(Records excerpted from a collection)
▼

-- ==== Sys2Proof/Machine/Blocked.lean ====
section
/-! DEFINITION. Units that are blocked (R86): the enlargement of a full queue, the deadlock of versioned writers (R137), and the
watchdog (R393). -/

namespace Sys2Proof.Machine
open Sys2Proof

/-! ## What a core waits for (R86) -/

/-- Whether some unit of a core waits for memory, a versioned word, a range or a barrier: what may wait for ever (R137). -/
def waitsHeld (s : State) (c : CoreId) : Bool :=
  let k := coreAt s c
  s.accs.any (fun a => a.who.core == c) || !k.arrivals.isEmpty ||
  k.conts.any fun x => match x.awaits with | .barrier _ _ | .answer => true | _ => false

/-- The chains that are alive on a core: of its task, its messages and its continuations. -/
def chainsOn (k : Core) : List Chain :=
  k.task.toList.filterMap (·.chain) ++ k.store.filterMap (·.chain) ++ k.conts.filterMap (·.chain) ++
    k.outq.filterMap (·.msg.chain)

/-- Whether an action of a core waits for the DONE of a chain that another core of its launch carries on (R63). -/
def awaitsDone (s : State) (c : CoreId) : Bool :=
  match holderOf s c with
  | none => false
  | some l => l.cores.any fun d => d != c && (chainsOn (coreAt s d)).any fun h =>
      h.core == c && !(coreAt s c).doneChains.contains h.n

/-- Whether a core waits for the range server: for its own RANGE, or with its gang for a range of its team's generators (R33). -/
def waitsRange (s : State) (c : CoreId) : Bool :=
  let gang := match holderOf s c with | some l => teamCores l c | none => [c]
  (List.finRange 4).any fun d => (dieAt s d).rqs.any fun q => q.2.asks.any fun a => a.2.1 == c || (a.2.2.isNone && gang.contains a.2.1)

/-- Whether some unit of a core waits for a walk, another core, the range server, a peer or another package, the Plinth or
the host. -/
def waitsElsewhere (s : State) (c : CoreId) : Bool :=
  let k := coreAt s c
  (List.finRange 4).any (fun d => (dieAt s d).walks.any fun w => w.who.core == c) ||
  k.outq.any (fun m => m.target != c) || awaitsDone s c ||
  waitsRange s c ||
  k.banks.toList.any (fun b => !b.sysq.isEmpty) ||
  s.sysWork.any (fun x => match x.1 with | .task d _ _ => d == c | _ => false) ||
  s.engs.any fun g => g.who.core == c && ((g.q == .chisel && g.stage != .complete) || isCopying g)

/-- Whether some unit of a core waits for something outside it. -/
def waitsOutside (s : State) (c : CoreId) : Bool := waitsHeld s c || waitsElsewhere s c

/-! ## Whether a unit can take a step -/

/-- Whether a move changes what the state holds of a core, its commands and its accesses. -/
def changes (s : State) (c : CoreId) (f : State → Out) : Bool :=
  match f s with
  | .next t => coreAt t c != coreAt s c || t.engs != s.engs || t.accs != s.accs || t.launches != s.launches
  | _ => true

/-- The meaning of a word that may have to wait at issue: for a token, for room, for a place of the core, for earlier
accesses or for its release. -/
def heldWord : Instr → Option (State → Out)
  | .merge f => some (execMerge f)
  | .sphdr f => some (execSphdr f)
  | .isect f => some (execIsect f)
  | .cturn f => some (execCturn f)
  | .bnd f => some (execBnd f)
  | .tpost f => some (execTpost f)
  | .msend f => some (execMsend f)
  | .wait f => some (execWait f)
  | .barw f => some (execBarw f)
  | .gbar f => some (execGbar f)
  | .seqwt f => some (execSeqwt f)
  | .range f => some (execRange f)
  | .ld f => some (execLd f)
  | .ldi f => some (execLdi f)
  | .ldv f => some (execLdv f)
  | .st f => some (execSt f)
  | .sti f => some (execSti f)
  | .stv f => some (execStv f)
  | .advv f => some (execAdvv f)
  | .reclv f => some (execReclv f)
  | .atom f => some (execAtom f)
  | .cas f => some (execCas f)
  | .append f => some (execAppend f)
  | .ticket f => some (execTicket f)
  | .gath f => some (execGath f)
  | .scat f => some (execScat f)
  | .shape f => some (execShape f)
  | .done f => some (execDone f)
  | .bara f => some (execBara f)
  | _ => none

/-- Whether a word names an operand that still waits for a load of the firing (R285). -/
def awaitsLoad (s : State) (i : Instr) : Bool :=
  match envOf s i with
  | some e => (operandsOf i).any (lPending s e)
  | none => false

/-- Whether a word is a system instruction. -/
def isSystemWord : Instr → Bool
  | .ctxsv _ | .ctxld _ | .freeze _ | .rmark _ | .tlbi _ | .cfgld _ | .jrnl _ | .sret _ | .sema _ | .haltc _ | .partset _
  | .attest _ | .pgver _ => true
  | _ => false

/-- Whether a word is a system instruction that waits for its bank's earlier accesses (R403). -/
def awaitsRelease (s : State) (i : Instr) : Bool :=
  isSystemWord i && match envOf s i with
    | some e => e.kind == .system && !released s e 5
    | none => false

/-- Whether an agent's next word takes a step. -/
def wordSteps (s : State) (c : CoreId) (f : Focus) (a : Agent) (w : Option DWord) : Bool :=
  match w with
  | none => false
  | some w =>
    let t := { s with focus := some f }
    !heldByEngine s c a && match decodeWord w with
      | some i => match heldWord i with
        | some g => changes t c g
        | none => !awaitsLoad t i && !awaitsRelease t i
      | none => true

/-- Whether the task unit takes a step: a running task whose next word does, one that faults, or a message that starts a task. A
fetch that waits has its walk, or its page's check, which is outside the core. -/
def taskSteps (s : State) (c : CoreId) : Bool :=
  changes s c (execTaskStart c) || match (coreAt s c).task, holderOf s c with
    | some t, some l => match fetchTask s c l t with
      | .word w => wordSteps s c (.task c) (.bank t.bank) (some w)
      | _ => true
    | _, _ => false

/-- Whether a node takes a step. -/
def nodeSteps (s : State) (c : CoreId) (n : Node) : Bool :=
  changes s c (execPeFire c n.pe) ||
    if isStreamNode n then n.words.any fun w => wordSteps s c (.node c n.pe) (.node n.pe) (some w)
    else match n.firing with
      | some f => wordSteps s c (.node c n.pe) (.node n.pe) n.words[f.idx]?
      | none => false

/-- Whether a router takes a step. -/
def routerSteps (s : State) (c : CoreId) (x : Router) : Bool :=
  (List.finRange 5).any fun p => (List.finRange 4).any fun v =>
    changes s c (execRouterHop c x.id p v) || changes s c (execControlHop c x.id p v)

/-- Whether a generator or its edge router's control port takes a step. -/
def agSteps (s : State) (c : CoreId) (a : AgId) : Bool :=
  changes s c (execAgEmit c a) || changes s c (execAgWalkEnd c a) || changes s c (execCtrlPost c a)

/-- Whether a memory tile takes a step. -/
def mtSteps (s : State) (c : CoreId) (m : MtId) : Bool :=
  (List.finRange 4).any (fun b => changes s c (execMtAccept c m b)) ||
    (List.finRange 5).any fun p => changes s c (execMtResponse c m p)

/-- Whether a parser, its tap, its gate or its action takes a step. -/
def parserSteps (s : State) (c : CoreId) (p : ParserId) : Bool :=
  changes s c (execTapItem c p) || changes s c (execParseStep c p) || changes s c (execRecoveryDiscard c p) ||
    changes s c (execActionFire c p) || changes s c (execGateRelease c p) ||
    (actionReady s c p && wordSteps s c (.action c p) (.parser p) (actionWord s c p))

/-- Whether an engine takes a step for a command. -/
def engineSteps (s : State) (c : CoreId) (g : Eng) : Bool :=
  g.who.core == c && (changes s c (execEngineCommandAccept c g.id) || changes s c (execEngineCommandStart c g.id) ||
    changes s c (execEngineCommandComplete c g.id) || changes s c (execFollowOnMmaIssue c g.id))

/-- Whether some unit of a core can take a step. -/
def unitSteps (s : State) (c : CoreId) : Bool :=
  let k := coreAt s c
  taskSteps s c || changes s c (execMessageAccept c) || k.conts.any (fun x => changes s c (execContinuationPost c x.n)) ||
  k.nodes.any (nodeSteps s c) || k.routers.any (routerSteps s c) || (List.finRange 16).any (agSteps s c) ||
  (List.finRange 32).any (mtSteps s c) || (List.finRange 4).any (parserSteps s c) || s.engs.any (engineSteps s c) ||
  (List.finRange 4).any (fun h => changes s c (execVectorAccept c h) || changes s c (execVectorResult c h)) ||
  k.rings.zipIdx.any fun r => r.1.slots.any (·.isSome) && changes s c (execRingStep c r.2)

/-- Whether every unit of a core has been blocked for a number of cycles (R86): none has moved in them, none waits for something
outside the core, and none can move now. What comes from outside counts as a move, so that no cycle of a wait for it is among
them. -/
def blockedFor (s : State) (c : CoreId) (n : Nat) : Bool :=
  decide ((coreAt s c).lastAct + n ≤ s.now) && !waitsOutside s c && !unitSteps s c

/-! ## A full queue enlarged (R86) -/

/-- QUEUE_ENLARGE (R86): after 64 cycles in which every unit of the core has been blocked, the smallest full queue gains 16
slots from the pool, or QUEUE_POOL ends the launch. -/
def execQueueEnlarge (c : CoreId) (s : State) : Out :=
  .next (
    let k := coreAt s c
    if !coreSteps s c || !blockedFor s c 64 then s
    else match smallestFull k with
      | none => s
      | some q =>
        if k.pool < 16 then raise .queuePool (unitWho s c 0x0E 0) 0 (BitVec.ofNat 64 k.pool) s
        else modCore s c fun k => { k with pool := k.pool - 16, extra := k.extra ++ [(q, 16)], lastAct := s.now })

/-! ## Versioned writers that wait for ever (R137) -/

/-- Whether a core has stood still for 4,096 cycles, but for what waits on a horizon, a full word or a barrier. -/
def onlyHeld (s : State) (c : CoreId) : Bool :=
  decide ((coreAt s c).lastAct + 4096 ≤ s.now) && !waitsElsewhere s c && !unitSteps s c

/-- Whether nothing of a launch but waits is outstanding: no command, no response of memory, no range (R137). -/
def onlyWaits (s : State) (l : Launch) : Bool :=
  s.accs.all (fun a => a.who.launch != l.id || accSaved s a) &&
  s.engs.all (fun g => g.who.launch != l.id || g.stage == .complete) &&
  s.dies.toList.all (fun d => d.walks.all (·.who.launch != l.id)) &&
  s.dies.toList.all (fun d => d.rqs.all fun q => !(q.2.launch == l.id && !q.2.asks.isEmpty)) && l.cores.all (onlyHeld s)

/-- Whether the launch of an access has stood still for 4,096 cycles. -/
def standsStill (s : State) (a : Access) : Bool :=
  match launchBy s a.who.launch with
  | some l => maySteps s l && onlyWaits s l && decide (l.progress + 4096 ≤ s.now)
  | none => false

/-- STV_DEADLOCK (R137): of the STVs that wait at the bank and whose launches have stood still for 4,096 cycles, the oldest
raises VERSION. -/
def execStvDeadlock (b : Bank) (s : State) : Out :=
  .next (match earliest (s.accs.filter fun a => a.waiting && a.kind == .stv && bankOf a.loc == b && standsStill s a) with
    | none => s
    | some a =>
      let h := field (recDword s.mem a.loc 0) 63 40
      homeFault .version (bankWho a) a (BitVec.ofNat 64 (h * 2 ^ 24 + a.a.toNat % 2 ^ 24)) s)

/-! ## The watchdog (R393) -/

/-- Whether every unit of a core has been blocked for the period and the core is not quiet (log entry 25). -/
def coreStuck (s : State) (l : Launch) (c : CoreId) : Bool := blockedFor s c (watchPeriod s) && !quiet s l c

/-- WATCHDOG (R393): no progress of the launch, or a core blocked, for the period. -/
def execWatchdog (launch : Nat) (s : State) : Out :=
  .next (match launchBy s launch with
    | none => s
    | some l =>
      let ends (c : CoreId) : State :=
        raise .watchdog ⟨l.id, c, 0x0D, 0, 0, 0, 0⟩ 0 (BitVec.ofNat 64 (watchPeriod s)) s
      if l.phase ≠ .running ∧ endsNow s l = false then s
      else if l.progress + watchPeriod s ≤ s.now then ends ((l.cores.head?).getD 0)
      else match l.cores.find? (coreStuck s l) with
        | some c => ends c
        | none => s)

end Sys2Proof.Machine
end

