/-- The memory of a new context: its root table, its saved area and its queue descriptors. -/
def newCtxPages (s : State) (n maxc : Nat) : Option (Nat × Nat × Nat × State) :=
  (newTable s 1 n).bind fun r =>
    (takePlace r.2 2 0 0x4000000000 4096 (areaLen maxc) (ownPage (areaLen maxc))).bind fun v =>
      (takePlace v.2 3 0 0x4000000000 4096 4096 (ownPage 4096)).map fun q => (r.1, v.1, q.1, q.2)

/-- CTXNEW. -/
def execCmdCtxnew (k : Cmd) (s : State) : Out :=
  cmdRun 0x10 true k s fun s =>
    let free := (List.range 1024).filter fun n => (ctxBy s n).isNone
    if !ctxFieldsOk (bitOf k.d0 27) (field k.d0 18 13) (field k.d0 12 4) then .fail .badarg
    else match free[Config.choice s.ticks 0 % free.length]? with
      | none => .fail .full
      | some n => match newCtxPages s n (field k.d0 12 4) with
        | none => .fail .full
        | some (root, save, qtab, s1) => .done { s1 with ctxs := s1.ctxs ++ [freshCtx n k.d0 root save qtab] } n []

/-- Whether a launch of a context runs or is held. -/
def ctxBusy (s : State) (x : Ctx) : Bool := x.held.isSome || s.launches.any fun l => l.ctx == x.n && l.phase != .written

/-- Whether the dwords of a CTXSET name the pages that the Plinth created for the context, with every field in range; reserved bits
are ignored (R362, R427, R6). -/
def ctxsetOk (x : Ctx) (k : Cmd) : Bool :=
  bitOf k.d0 63 && field k.d0 39 12 * 4096 == x.root && field k.d1 39 12 * 4096 == x.save && field k.d2 39 6 * 64 == x.qtab &&
  ctxFieldsOk (bitOf k.d0 62) (field k.d3 14 9) (field k.d3 8 0)

/-- CTXSET. -/
def execCmdCtxset (k : Cmd) (s : State) : Out :=
  cmdCtx 0x20 true k s fun s x =>
    if ctxBusy s x then .fail .busy
    else if !ctxsetOk x k then .fail .badarg
    else .done (modCtx s x.n fun x => { x with
      sys := bitOf k.d0 62, part := Fin.ofNat 16 (field k.d0 61 58), pmin := field k.d3 14 9
      maxc := field k.d3 8 0, kmask := k.d4.setWidth 8 }) 0 []

/-- Every record of a context that waits is cancelled, its candidates withdrawn (R380). -/
def cancelAll (s : State) (n : Nat) : State :=
  modCtx s n fun x => { x with queues := x.queues.map fun y =>
    { y with cancels := (List.range (y.tail - y.head)).map (y.head + ·), cand := none, candRanges := [] } }

/-- A running launch ends with CANCELLED, as a fault ends it (R380). -/
def cancelLaunch (s : State) (id : Nat) : State :=
  modLaunch s id fun l =>
    if isLive l.phase then { l with phase := .ending, status := some .cancelled, endedAt := s.now } else l

/-- The statuses of a queue's waiting records, in order, until one cannot be written. -/
def cancelRest (ctx : Nat) (q : Fin 16) : Nat → State → State
  | 0, s => s
  | n + 1, s => match ctxBy s ctx with
    | none => s
    | some x =>
      let y := at' x.queues q
      if y.head < y.tail && y.heldStatus.isNone then cancelRest ctx q n (giveStatus s ctx q y.head .cancelled 0) else s

/-- The queues of a context that is destroyed, in order: a running launch is cancelled and waited for, a held one is
discarded, and the waiting records end; a status that waits for a class in session is waited for (R185). The Bool says that every queue is done with. -/
def emptyQueues (ctx : Nat) : List (Fin 16) → State → State × Bool
  | [], s => (s, true)
  | q :: qs, s =>
    match s.launches.find? fun l => l.ctx == ctx && l.q == q && l.phase != .written with
    | some l => (cancelLaunch s l.id, false)
    | none => match ctxBy s ctx with
      | none => (s, true)
      | some x =>
        let s1 := match x.held with
          | some h => if h.launch.q = q then endHeld s x h .cancelled none else s
          | none => s
        let y := at' x.queues q
        let s2 := cancelRest ctx q (y.tail - y.head) s1
        match ctxBy s2 ctx with
        | some z =>
          let y := at' z.queues q
          if y.heldStatus.isSome && !y.halt then (s2, false) else emptyQueues ctx qs s2
        | none => (s2, true)

/-- A context is gone: its descriptor, tables, pages, cached translations, classes and jobs. -/
def dropCtx (s : State) (x : Ctx) : State :=
  let s1 := tlbiOp s 1 x.n 0
  { s1 with
    ctxs := s1.ctxs.filter (·.n != x.n)
    pages := s1.pages.filter fun p => p.ctx != some x.n && p.base != x.save && p.base != x.qtab
    jobs := s1.jobs.filter (·.2 != x.n)
    cpsem := if s1.cpsem = .sys x.n then .free else s1.cpsem
    dies := s1.dies.map fun d => { d with
      classes := d.classes.map fun c => c.filter (·.ctx != x.n)
      walks := d.walks.filter (·.ctx != x.n) } }

/-- CTXDEL (R380, R387): every record is cancelled in queue and sequence order, then the context is destroyed. The command
stays the next one until its running launches have ended. -/
def execCmdCtxdel (k : Cmd) (s : State) : Out :=
  cmdCtx 0x11 true k s fun s x =>
    let r := emptyQueues x.n (List.finRange 16) (cancelAll s x.n)
    if r.2 && r.1.launches.all (·.ctx != x.n) then .done (dropCtx r.1 x) 0 [] else .wait r.1

/-! ## Memory (R425, R427) -/

/-- A leaf (R383). -/
def leafOf (pa size : Nat) (rights : Nat) (ver cmp : Bool) : DWord :=
  BitVec.ofNat 64 (1 + pa + 2 ^ 53 + size * 2 ^ 54 + rights % 8 * 2 ^ 56 + (if cmp then 2 ^ 59 else 0) + (if ver then 2 ^ 60 else 0))

/-- A leaf written into every entry of its group (R384). -/
def putGroup (ctx va level n : Nat) (e : DWord) : Nat → State → Option State
  | 0, s => some s
  | j + 1, s => match ctxBy s ctx with
    | none => none
    | some x =>
      let a := va + (n - (j + 1)) * 2 ^ (16 + 9 * level)
      match makeTables 64 ctx a level 3 x.root s with
      | none => none
      | some (page, s1) => putGroup ctx va level n e j (putEntry s1 page (levelIndex a level) e)

/-- Where a page of 2^bits bytes can be taken. -/
def takeData (s : State) (n ctx : Nat) (die : DieId) (csm ver cmp : Bool) (bits : Nat) : Option (Nat × State) :=
  let r := dieRange die csm
  takePlace s n r.1 r.2 (2 ^ bits) (2 ^ bits) fun base => ⟨some ctx, false, base, 2 ^ bits, ver, cmp⟩

/-- One page of a MAP: the largest that fits the range and finds room, with its leaf. -/
def mapOne (s : State) (n ctx va len : Nat) (die : DieId) (csm ver cmp : Bool) (rights : Nat) : Option (Nat × State) :=
  [2, 1, 0].findSome? fun size =>
    let bits := pageBits size
    if va % 2 ^ bits ≠ 0 ∨ len < 2 ^ bits then none
    else (takeData s n ctx die csm ver cmp bits).bind fun r =>
      (putGroup ctx va (if size = 2 then 1 else 0) (if size = 0 then 1 else 32) (leafOf r.1 size rights ver cmp)
        (if size = 0 then 1 else 32) r.2).map fun s1 => (2 ^ bits, s1)

/-- The pages of a MAP, from an address upward. -/
def mapRange (ctx : Nat) (die : DieId) (csm ver cmp : Bool) (rights : Nat) : Nat → Nat → Nat → State → Option State
  | 0, _, _, s => some s
  | fuel + 1, va, len, s =>
    if len = 0 then some s
    else match mapOne s (100 + 64 * fuel) ctx va len die csm ver cmp rights with
      | none => none
      | some (n, s1) => mapRange ctx die csm ver cmp rights fuel (va + n) (len - n) s1

/-- Whether no page of a range is mapped. -/
def unmapped (s : State) (ctx va len : Nat) : Bool :=
  (List.range (len / 65536)).all fun i => match walk s ctx (va + 65536 * i) with
    | .bad e _ => !bitOf e 0
    | _ => false

/-- MAP. A range that is mapped already, or an attribute that its memory cannot have (R384), gives BADARG. -/
def execCmdMap (k : Cmd) (s : State) : Out :=
  cmdCtx 0x12 false k s fun s x =>
    let va := k.d0.toNat
    let len := k.d1.toNat
    let ver := bitOf k.d2 3
    let cmp := bitOf k.d2 4
    let csm := bitOf k.d2 7
    if field k.d2 63 8 ≠ 0 ∨ len = 0 ∨ va % 65536 ≠ 0 ∨ len % 65536 ≠ 0 ∨ va + len > windowBase ∨ (ver ∧ !csm) ∨
        (cmp ∧ csm) ∨ (ver ∧ cmp) then .fail .badarg
    else if !unmapped s x.n va len then .fail .badarg
    else match mapRange x.n (Fin.ofNat 4 (field k.d2 6 5)) csm ver cmp (field k.d2 2 0) (len / 65536) va len s with
      | none => .fail .full
      | some s1 => .done s1 0 []

/-- Whether a range of physical memory lies wholly within data pages of a context that have the attributes. -/
def withinPages (s : State) (ctx base len : Nat) (ver cmp : Bool) : Bool :=
  (List.range (len / 4096)).all fun i =>
    s.pages.any fun p => p.ctx == some ctx && !p.table && p.ver == ver && p.cmp == cmp &&
      p.base ≤ base + 4096 * i && base + 4096 * i < p.base + p.len

/-- An entry as PTSET writes it under the checks of R427: itself, one with the table page that the Plinth creates for it, or
none where a check fails. -/
def checkedEntry (s : State) (ctx : Nat) (e : DWord) : Option (DWord × State) :=
  let pa := field e 39 12 * 4096
  let size := field e 55 54
  if !bitOf e 0 then some (e, s)
  else if bitOf e 53 then
    if size ≠ 3 ∧ withinPages s ctx pa (2 ^ pageBits size) (bitOf e 60) (bitOf e 59) then some (e, s) else none
  else if pa = 0 then (newTable s 1 ctx).map fun r => (e ||| BitVec.ofNat 64 r.1, r.2)
  else if s.pages.any fun p => p.ctx == some ctx && p.table && p.base == pa then some (e, s)
  else none

/-- PTSET (R427). A table page on the way that is missing gives BADARG. -/
def execCmdPtset (k : Cmd) (s : State) : Out :=
  cmdCtx 0x21 false k s fun s x =>
    let va := k.d0.toNat
    let level := k.d1.toNat
    if va ≥ 2 ^ 52 ∨ level > 3 then .fail .badarg
    else match tableAtLevel s.mem va level 3 x.root, checkedEntry s x.n k.d2 with
      | some page, some (e, s1) => .done (tlbiOp (putEntry s1 page (levelIndex va level) e) 0 x.n va) 0 []
      | _, _ => .fail .badarg

/-! ## Queues (R364, R380, R381) -/

/-- Whether a ring's addresses and size may stand in a queue descriptor (R364). -/
def ringOkay (rbase sbase lsize : Nat) : Bool :=
  rbase % 128 == 0 && sbase % 16 == 0 && rbase < 2 ^ 52 && sbase < 2 ^ 52 && lsize ≤ 16

/-- Whether a launch of a queue runs. -/
def queueRuns (s : State) (x : Ctx) (q : Fin 16) : Bool := s.launches.any fun l => l.ctx == x.n && l.q == q && l.phase != .written

/-- QNEW. BUSY while a launch of the queue runs or is held. -/
def execCmdQnew (k : Cmd) (s : State) : Out :=
  cmdCtx 0x13 false k s fun s x =>
    if !ringOkay k.d0.toNat k.d1.toNat k.d2.toNat then .fail .badarg
    else if queueRuns s x (cmdQ k) || queueBusy s x (cmdQ k) then .fail .busy
    else .done (modCtx s x.n fun x => modQueue x (cmdQ k) fun _ => { Queue.zero with
      v := true, lsize := k.d2.toNat, rbase := BitVec.ofNat 52 k.d0.toNat, sbase := BitVec.ofNat 52 k.d1.toNat }) 0 []

/-- QSET. Reserved bits are ignored (R6). -/
def execCmdQset (k : Cmd) (s : State) : Out :=
  cmdCtx 0x22 false k s fun s x =>
    let y := at' x.queues (cmdQ k)
    let lsize := field k.d0 57 52
    let tail := k.d2.toNat
    if y.head ≠ y.done ∨ queueRuns s x (cmdQ k) then .fail .busy
    else if !ringOkay (field k.d0 51 0) (field k.d1 51 0) lsize ∨ tail < y.head ∨ 2 ^ lsize < tail - y.head then
      .fail .badarg
    else .done (modCtx s x.n fun x => modQueue x (cmdQ k) fun y => { y with
      v := bitOf k.d0 63, halt := bitOf k.d0 62, lsize := lsize, rbase := BitVec.ofNat 52 (field k.d0 51 0)
      sbase := BitVec.ofNat 52 (field k.d1 51 0), tail := tail }) 0 []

▲

**Brief:** Set down, exactly as they stand above, the lines starting with the line with "pages := s1.pages.filter" and going on through the line with "def leafOf (pa", and no others.

**Result for this task:**
    pages := s1.pages.filter fun p => p.ctx != some x.n && p.base != x.save && p.base != x.qtab
    jobs := s1.jobs.filter (·.2 != x.n)
    cpsem := if s1.cpsem = .sys x.n then .free else s1.cpsem
    dies := s1.dies.map fun d => { d with
      classes := d.classes.map fun c => c.filter (·.ctx != x.n)
      walks := d.walks.filter (·.ctx != x.n) } }

/-- CTXDEL (R380, R387): every record is cancelled in queue and sequence order, then the context is destroyed. The command
stays the next one until its running launches have ended. -/
def execCmdCtxdel (k : Cmd) (s : State) : Out :=
  cmdCtx 0x11 true k s fun s x =>
    let r := emptyQueues x.n (List.finRange 16) (cancelAll s x.n)
    if r.2 && r.1.launches.all (·.ctx != x.n) then .done (dropCtx r.1 x) 0 [] else .wait r.1

/-! ## Memory (R425, R427) -/

/-- A leaf (R383). -/
def leafOf (pa size : Nat) (rights : Nat) (ver cmp : Bool) : DWord :=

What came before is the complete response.